Nearly a year after the disappearance of 43 students in Mexico, groups on both sides of the border are protesting for justice and demanding answers from the Mexican government.
“We at least want to know where they are buried,” said Alfonso Reyes, a native of Guerrero and member of the Phoenix organization Comites de Defensa del Barrio, or CDB.
“We demand justice.”
CDB is part of Tonatierra, a Phoenix-based group that advocates for the civil rights of indigenous people. The organization began weekly demonstrations outside the Mexican Consulate in Phoenix shortly after the students disappeared.
Many of the CDB and Tonatierra protesters have relatives in Guerrero who asked for support in the fight for justice.
La impunidad nos afecta a todos! Santiago de Chile se solidariza con #AyotzinapaSomosTodos #AccionGlobalPorAyotzinapa pic.twitter.com/72Lnh5hwqi
— SolidaridadChileMex (@SolidaChileMex) September 24, 2015
Translation: Impunity affects all of us! Santiago, Chile in solidarity with Ayotzinapa.

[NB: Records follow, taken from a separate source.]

-- ==== Sys2Proof/Laws/Words.lean ====
section
/-! SUPPORT. The fields of a command word as numbers, and the word a field's value comes from. -/

namespace Sys2Proof

theorem opField_toNat (w : Word) : (opField w).toNat = w.toNat % 16 := by
  simp [opField, BitVec.extractLsb'_toNat]

theorem rsvField_toNat (w : Word) : (rsvField w).toNat = w.toNat / 16 % 4096 := by
  simp [rsvField, BitVec.extractLsb'_toNat, Nat.shiftRight_eq_div_pow]

theorem lenField_eq (w : Word) : lenField w = w.toNat / 65536 := by
  have := w.isLt
  simp only [lenField, BitVec.extractLsb'_toNat, Nat.shiftRight_eq_div_pow]; omega

/-- The fields of a command word made from its fields. -/
theorem fields_commandWord (op : Nibble) {n : Nat} (hn : n < 65536) :
    rsvField (commandWord op n) = 0#12 ∧ opField (commandWord op n) = op ∧ lenField (commandWord op n) = n := by
  have ho := op.isLt
  have h := commandWord_toNat op n
  refine ⟨BitVec.eq_of_toNat_eq ?_, BitVec.eq_of_toNat_eq ?_, ?_⟩
  · rw [rsvField_toNat, h]; simp; omega
  · rw [opField_toNat, h]; omega
  · rw [lenField_eq, h]; omega

/-- A word whose RSV is 0 is made from its fields. -/
theorem commandWord_fields {w : Word} (hr : rsvField w = 0#12) : commandWord (opField w) (lenField w) = w := by
  have hw := w.isLt
  have h1 := opField_toNat w
  have h2 := rsvField_toNat w
  have h3 := lenField_eq w
  rw [hr] at h2
  simp at h2
  apply BitVec.eq_of_toNat_eq
  rw [commandWord_toNat]; omega

/-- A word decodes only to a command. -/
theorem decodeCommand_ok {w : Word} {i : Instr} (h : decode (.command w) = .ok i) :
    i = .cfg ∨ i = .rsts ∨ (∃ n, i = .enc n) ∨ ∃ l, i = .dec l := by
  simp only [decode, decodeCommand] at h
  repeat' split at h
  all_goals cases h
  all_goals simp

end Sys2Proof
end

“It’s not like something that’s far off,” said Salvador Reza, community organizer for CDB and Tonatierra.
“They’re our families, it’s our families who are affected,” Reza said
CDB and Tonatierra will stage a special protest Saturday on the anniversary of the students’ disappearance. The demonstrators will march from the Mexican Consulate in Phoenix to the Tonatierra headquarters in downtown Phoenix.
Demonstrators burned an effigy of President Enrique Peña Nieto outside of the Mexican Consulate in 2014.
Madrid in solidarity with #Ayotzinapa #Mexico
Sept 26th, pl Reina Sofia at noon
pic.twitter.com/qYxZ3CH7rb
— Take the square (@takethesquare) September 24, 2015
It was a year ago Sept. 26 when a group of 100 mostly indigenous students from the Ayotzinapa Normal School in the state of Guerrero, Mexico, clashed with police following a protest.
The confrontation led to dozens of students fleeing the scene, a number of arrests and the deaths of six people. When it was over, 43 students were missing.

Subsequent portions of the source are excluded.